All MS/MS data were analyzed using Protein Pilot 2.0 (Applied Biosystems) (22). Raw data files were searched against the Leishmania infantum proteome in TriTrypDB version 3.3. Peptides with confidence > 95% were considered for further analysis. Acceptable mass tolerances were 0.6 Da for MS and 0.25 Da for MS/MS. Protein Pilot has these as well as a list of considered post-translational modifications preconfigured in the search settings; therefore, high-confidence results meet these criteria.
All of the procedures described above were performed on two independent biological repeats.
Data Processing for the Time Course Experiment
The ratio of the peptide concentration at each time point (relative to promastigotes-0h) was calculated as either the average value of the two independent biological repeats or the single value if the peptide was detected in only one experiment. The values presented in the supplemental tables are log2-transformed. The data for the signal-specific phosphoproteomic experiment were processed in the same way. Statistical calculations were performed in R.
Cluster Analysis
Log2-transformed values for the 163 phosphopeptides detected in all seven time-course samples were imported into MeV (23) and clustered with the Hierarchical Clustering - Support Trees (ST) module by constructing a gene tree with an optimized gene leaf order using Pearson correlation with absolute distance, complete linkage clustering, and 1000 bootstrap experiments. The tree was subsequently cut into eight clusters using a distance threshold of 1.0383358. Clusters were numbered according to the MeV convention. Clusters 4 + 5 and 2 + 6 were manually combined, as described in the text and figure legend.

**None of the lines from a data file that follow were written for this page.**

-- ==== Sys2Proof/Machine/Ops.lean ====
section
/-! DEFINITION. The named operations over the device's state: access to its tables and registers, contexts, address
translation and memory access (R411 to R416, R498), rings, records and messages (R430, R479 to R485), and a context's
fault as one shared operation (R432, R435, R436). -/

namespace Sys2Proof.Machine

open Sys2Proof

/-- What a command answers. -/
abbrev Answer := Host.Outcome State Fault Refusal

/-- The command changes the device by `f`. -/
def onDev (s : State) (f : Dev → Dev) : Answer := .next { s with dev := f s.dev }

/-- The command changes nothing. -/
def nothing (s : State) : Answer := .next s

/-- A command that names an object beyond `limit` of them stops; otherwise `f` is its effect (R8, R391). -/
def onObj (i limit : Nat) (s : State) (f : Dev → Dev) : Answer :=
  if i < limit then onDev s f else .fault .noSuchObject

/-! ## Tables -/

/-- Tile `t`. -/
def getTile (d : Dev) (t : Nat) : Tile := tget d.tiles t Tile.init
/-- Replace tile `t`. -/
def setTile (d : Dev) (t : Nat) (x : Tile) : Dev := { d with tiles := tset d.tiles t x }
/-- Context record `cr`. -/
def getCtx (d : Dev) (cr : Nat) : Ctx := tget d.pmg.ctxs cr Ctx.init
/-- Replace context record `cr`. -/
def setCtx (d : Dev) (cr : Nat) (x : Ctx) : Dev := { d with pmg := { d.pmg with ctxs := tset d.pmg.ctxs cr x } }
/-- Partition `p`'s run-time state. -/
def getPart (d : Dev) (p : Nat) : Part := tget d.pmg.parts p Part.init
/-- Replace partition `p`'s run-time state. -/
def setPart (d : Dev) (p : Nat) (x : Part) : Dev := { d with pmg := { d.pmg with parts := tset d.pmg.parts p x } }
/-- Slot `i` of the active-sequence table. -/
def getSlot (d : Dev) (i : Nat) : Slot := tget d.cox.slots i Slot.init
/-- Replace slot `i`. -/
def setSlot (d : Dev) (i : Nat) (x : Slot) : Dev := { d with cox := { d.cox with slots := tset d.cox.slots i x } }
/-- Cox's state of context record `cr`. -/
def getSteps (d : Dev) (cr : Nat) : CtxSteps := tget d.cox.steps cr CtxSteps.init
/-- Replace Cox's state of context record `cr`. -/
def setSteps (d : Dev) (cr : Nat) (x : CtxSteps) : Dev := { d with cox := { d.cox with steps := tset d.cox.steps cr x } }
/-- Registered model `m`. -/
def getModel (d : Dev) (m : Nat) : Option Model := tfind d.cox.models m
/-- Replace model `m`. -/
def setModel (d : Dev) (m : Nat) (x : Model) : Dev := { d with cox := { d.cox with models := tset d.cox.models m x } }
/-- Keystone node `n`. -/
def getNode (d : Dev) (n : Nat) : Node := tget d.key.nodes n Node.init
/-- Replace Keystone node `n`. -/
def setNode (d : Dev) (n : Nat) (x : Node) : Dev := { d with key := { d.key with nodes := tset d.key.nodes n x } }
/-- Flow record `f`. -/
def getFlow (d : Dev) (f : Nat) : Flow := tget d.cwy.flows f Flow.init
/-- Replace flow record `f`. -/
def setFlow (d : Dev) (f : Nat) (x : Flow) : Dev := { d with cwy := { d.cwy with flows := tset d.cwy.flows f x } }
/-- Logical port `l`. -/
def getPort (d : Dev) (l : Nat) : LPort := tget d.ports l LPort.init
/-- Replace logical port `l`. -/
def setPort (d : Dev) (l : Nat) (x : LPort) : Dev := { d with ports := tset d.ports l x }
/-- The PCIe settings of function `f`. -/
def getFn (d : Dev) (f : Nat) : Fn := tget d.hif.fns f Fn.init
/-- Replace the PCIe settings of function `f`. -/
def setFn (d : Dev) (f : Nat) (x : Fn) : Dev := { d with hif := { d.hif with fns := tset d.hif.fns f x } }
/-- The number of the buffer table that a step of partition `p` uses: the two steps of a partition that may deliver at
once (R272, R285) name entries of their own (log 16). -/
def bufTable (p step : Nat) : Nat := p + 16 * (step % 2)
/-- Entry `b` of buffer table `p` (R213). -/
def getBuf (d : Dev) (p b : Nat) : Buf := tget d.bufs (p * 65536 + b) Buf.init
/-- Replace a buffer table entry. -/
def setBuf (d : Dev) (p b : Nat) (x : Buf) : Dev := { d with bufs := tset d.bufs (p * 65536 + b) x }
/-- Slide engine `e`. -/
def getEngine (d : Dev) (e : Nat) : Engine := tget d.engines e Engine.init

Function Enrichment Analysis
We manually classified the proteins in 17 functional classes, namely, cell cycle, chaperone, cytoskeleton, degradation, development, DNA/RNA binding, DNA/RNA processing, histone, hypothetical, metabolism, protein kinase, protein phosphatase, ribosomal, signaling, translation, transporter, and other. We did not use Gene Ontology, as the Leishmania proteome is poorly annotated and therefore in most cases the Gene Ontology annotation does not go beyond a basic description of the molecular function of the protein. For each time point, we sorted the proteins according to their phosphorylation values and performed a gene set enrichment analysis (24).
Initiation of Phosphorylation/Dephosphorylation
To identify the initiation point of phosphorylation (or dephosphorylation), we identified, for each phosphopeptide, the minimum (or maximum for dephosphorylation) and maximum (or minimum) abundance values. The corresponding time points define, respectively, the beginning and end points of the analysis (phosphopeptides that had an absolute value of the maximum (minimum) < 0.5 were discarded). For each time point j in between, we then calculated two linear regression lines, one from promastigote to j and the other from j to amastigotes. The time point j for which the difference between the arctangent of the two regression lines was maximum (minimum) was then defined as the initiation point of phosphorylation (dephosphorylation) if both regression lines had an R2 ≥ 0.7.
RESULTS
Differentiation Induces Dynamic Changes in Protein Phosphorylation
In order to understand the kinetics of stage-specific protein phosphorylation during L. donovani promastigote-to-amastigote differentiation (18), we subjected titanium-dioxide-enriched phosphopeptides obtained at 0 (promastigotes), 2.5, 5 (phase I), 10 (phase II), 15 (phase III), 24, and 120 h (mature amastigotes, phase IV) after exposure to differentiation signal (8) to iTRAQ labeling followed by LC-MS/MS analysis. This analysis identified 708 phosphorylated sites in 572 peptides (corresponding to 282 distinct proteins), and the log2-transformed phosphopeptide abundance relative to promastigotes is listed in supplemental Table S1. Of the 572 peptides, 163 (containing 204 phosphorylation sites on 106 different proteins) were detected at all seven time points.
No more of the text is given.